Thank you for your answer. I understand that it is not possible to have a general solution for such problems (although it would be good). I experimented with another simple case without any result. For example consider the simple sequence 1, 3, 4, 7, 11, 18, 29, ???, 76, 123. Here the obvious pattern is that the third number is the addition of the previous two i.e. 1+3=4 the forth 4+3=7 etc.

ClearAll["`*"];
y[1] = 1;
y[2] = 3;
y[n_] := y[n] = (y[n - 1] + y[n - 2])
data = Table[{i, y[i]}, {i, {1, 2, 3, 4, 5, 6, 7, 9, 10}}]
FindFormula[data][8]
Interpolation[data][8.]

None of the suggested solutions produce the correct answer 47 neither reveals the hidden pattern.

Great answers as always! Thanks.

Agreed. However, my biases are that many of those who post such "puzzles" on the internet don't understand that it is possible to put any value in for the missing number (which might not even be an integer and could be a complex number or anything else).

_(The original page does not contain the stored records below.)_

-- ==== Sys2Proof/Certificates/Slice0/Obligations.lean ====
section
/-! DEFINITION. The statements about the 412T for the provers, by chapter of the manual. Times are elapsed quanta: `ms n` is n milliseconds. -/

section Statements

open Sys2Proof Sys2Proof.Machine

/-! ## The machine as a whole -/

/-- A step takes the command at the front of the queue and runs it on the state with the rest of the queue. -/
def Obligations.StepRunsTheFrontCommand : Prop :=
  ∀ (s : State) (c : Instr) (rest : List Instr),
    step { s with pending := c :: rest } = exec c { s with pending := rest }

/-- The state right after reset is sound, holds no two claims on a line, and keeps the ticket law. -/
def Obligations.ResetMeetsEveryInvariant : Prop :=
  State.reset.Sound ∧ OneClaimPerLine State.reset.claims.entries
    ∧ TicketLaw State.reset.straps State.reset.tickets.table State.reset.records

/-- Every step keeps what `State.Sound` lists: the straps, the settings and the clock in their ranges; the 64 unit entries with their gauge indexes
and fault counts, and the poll pointer; a claim table of one entry for each bus; the line records in their canonical form with their bucket
levels; the serial counter; the sweep's pointer, pass, skip count and interval; and the order, completion, ticket, cache, report and transmit
queues within their capacities, where a transmit queue of asserting HOLDs alone is outside this law. -/
def Obligations.EveryStepKeepsTheStateSound : Prop :=
  ∀ s t : State, s.Sound → step s = .next t → t.Sound

/-- Every step keeps at most one own claim for each line; the table has one entry for each bus (R38). -/
def Obligations.EveryStepKeepsOneClaimForEachLine : Prop :=
  ∀ s t : State, OneClaimPerLine s.claims.entries → step s = .next t → OneClaimPerLine t.claims.entries

/-- Every step keeps the ticket law: at most one live ticket for a line, and the line's record names exactly that one (R156). -/
def Obligations.EveryStepKeepsTheTicketLaw : Prop :=
  ∀ s t : State, TicketLaw s.straps s.tickets.table s.records → step s = .next t →
    TicketLaw t.straps t.tickets.table t.records

/-- A command answers a next state in every state exactly when its operands have the form its row gives them; otherwise it stops with the
fault that names it (log 25). -/
def Obligations.EveryWellFormedCommandCompletes : Prop :=
  ∀ (c : Instr) (s : State),
    ((∃ t, exec c s = .next t) ↔ c.wellFormed = true)
      ∧ (c.wellFormed = false → ∃ m, exec c s = .fault (.illFormed m))

/-- No command touches the queue of waiting commands; the straps change at power-on alone (R201), and the settings at power-on and by LOAD
SETTINGS alone (R203). That POWER_ON keeps the waiting commands is the model's own choice: log 33. -/
def Obligations.StrapsAndSettingsChangeByTheirCommandsAlone : Prop :=
  ∀ (c : Instr) (s t : State), exec c s = .next t →
    t.pending = s.pending
      ∧ ((∀ m, c ≠ .powerOn m) → t.straps = s.straps)
      ∧ ((∀ m, c ≠ .powerOn m) → (∀ r, c ≠ .loadSettings r) → t.settings = s.settings)

/-- The bytes of every well-formed desk command read back as that command, and so do those of a malformed one. -/
def Obligations.CommandRecordsReadBack : Prop :=
  ∀ (c : Instr) (bytes : List Byte), c.wellFormed = true → encodeCommand c = some bytes →
    decodeCommand bytes = some c

/-- Elapsed time and the station clock pass together: the clock rises by 1 for every 320 quanta and stops at its end; an event moves time on to
its moment and never back (R194). On an empty queue a millisecond passes and nothing else happens: the model's own tick (log 1). The model's own
choice in it: log 2. -/
def Obligations.ClockAndElapsedTimePassTogether : Prop :=
  ∀ (s : State) (m : Nat), s.time.InRange →
    s.passTo m =
        { s with
          time :=
            { now := max s.time.now m
              clock := min (s.time.clock + (s.time.part + (m - s.time.now)) / 320) 4294967295000
              part := (s.time.part + (m - s.time.now)) % 320 } }
      ∧ (s.time.clock < m → m ≤ 4294967295000 →
          s.passClockTo m =
            { s with
              time := { now := s.time.now + ((m - s.time.clock) * 320 - s.time.part), clock := m, part := 0 } })
      ∧ (m ≤ s.time.clock → s.passClockTo m = s)
      ∧ (s.pending = [] →
          step s = .next
            { s with
              time :=
                { now := s.time.now + 320
                  clock := min (s.time.clock + 1) 4294967295000
                  part := s.time.part } })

What one is looking for is a simple/parsimonious function to reproduce the (usually) integers given. One has to look for such simple functions to pass college entrance exams as such "puzzles" are included. (Well, 40 years ago they were.)

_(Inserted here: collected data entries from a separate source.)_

theorem unitMayAct (h : Keeps r s) (q : ChainRequest) : Keeps r (s.unitMayAct q) := by
  unfold State.unitMayAct
  split
  · exact h
  · exact h
  · exact (h.setChain _ (by rfl) (by rfl)).setFree _
  · dsimp only
    split
    · exact h.takeFree.unitActs _
    · exact h.takeFree

theorem freeChain (h : Keeps r s) : Keeps r s.freeChain := h.setChain _ rfl rfl

theorem releaseFails (h : Keeps r s) (o : ChainOp) : Keeps r (s.releaseFails o) := by
  unfold State.releaseFails
  (repeat' split) <;>
    first
      | exact (h.dropOp _).updateOwn _ _ (fun _ => rfl)
      | exact h.startRelease _ _ _
      | exact (h.dropOp _).stuckAtChain _

theorem operateEnded (h : Keeps r s) (p : Pair) (a : Bool) : Keeps r (s.operateEnded p a) := by
  unfold State.operateEnded
  (repeat' split) <;> first | exact h | exact (h.dropOp _).connectEnded _ _ | exact h.putOp _

theorem releaseEnded (h : Keeps r s) (p : Pair) (a : Bool) : Keeps r (s.releaseEnded p a) := by
  unfold State.releaseEnded
  (repeat' split) <;> first | exact h | exact h.putOp _ | exact h.releaseFails _

theorem countFault (h : Keeps r s) (u : Nat) : Keeps r (s.countFault u) := by
  unfold State.countFault
  dsimp only
  split
  · exact (h.setUnit _ _ (by rfl) (.inl (min_le_left _ _))).changeUnit _ _
  · exact h.setUnit _ _ (by rfl) (.inl (min_le_left _ _))

theorem connectRead (h : Keeps r s) (o : ChainOp) (b : BitVec 4) : Keeps r (s.connectRead o b) := by
  unfold State.connectRead
  dsimp only
  split
  · exact (h.dropOp _).connectEnded _ _
  · split
    · exact ((h.setUnit _ _ (by rfl) (.inl (by simp))).dropOp _).connectEnded _ _
    · split
      · split
        · exact (h.dropOp _).connectEnded _ _
        · exact h.startConnect _ _
      · exact ((h.countFault _).dropOp _).connectEnded _ _

theorem readLineEnded (h : Keeps r s) (p : Pair) (b : Option (BitVec 4)) : Keeps r (s.readLineEnded p b) := by
  unfold State.readLineEnded
  (repeat' split) <;>
    first
      | exact h
      | exact h.connectRead _ _
      | exact (h.dropOp _).connectEnded _ _
      | exact h.releaseFails _
      | exact (h.dropOp _).releasedAtChain _

theorem stampPoll (h : Keeps r s) (u : Nat) : Keeps r (s.stampPoll u) :=
  h.setUnit _ _ (by rfl) (.inr (by rfl))

theorem pollAnswered (h : Keeps r s) (u : Nat) (a : ChainAnswer) : Keeps r (s.pollAnswered u a) := by
  unfold State.pollAnswered
  dsimp only
  have k := h.stampPoll u
  (repeat' split) <;> first | exact k | exact k.changeUnit _ _ | exact (k.setUnit _ _ (by rfl) (.inl (by simp))).changeUnit _ _

theorem pollFailed (h : Keeps r s) (u : Nat) : Keeps r (s.pollFailed u) := (h.stampPoll u).setChain _ rfl rfl

theorem endDiscovery (h : Keeps r s) : Keeps r s.endDiscovery := by
  unfold State.endDiscovery
  dsimp only
  split
  · exact (h.setPointer _ (by rfl) (show 63 < 64 by omega)).setClaims _ (by rfl)
  · exact (((h.setPointer _ (by rfl) (show 63 < 64 by omega)).setClaims _ (by rfl)).capture _).isolate

theorem discover (h : Keeps r s) (u : Nat) : Keeps r (s.discover u) := by
  unfold State.discover
  split
  · exact (h.setChain _ (by rfl) (by rfl)).startExchange _
  · exact h.endDiscovery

You could try FindSequenceFunction on subset that is contiguous:

FindSequenceFunction[{1, 8, 27, 64, 125}]
(* #1^3 & *)

Then use that function to predict the rest. If the predictions for the remaining known numbers match up, then you're home free.

If one doesn't have Mathematica, you can try https://oeis.org/.

Thank you very much for the answer. I was completely unaware that there is a function FindFormula.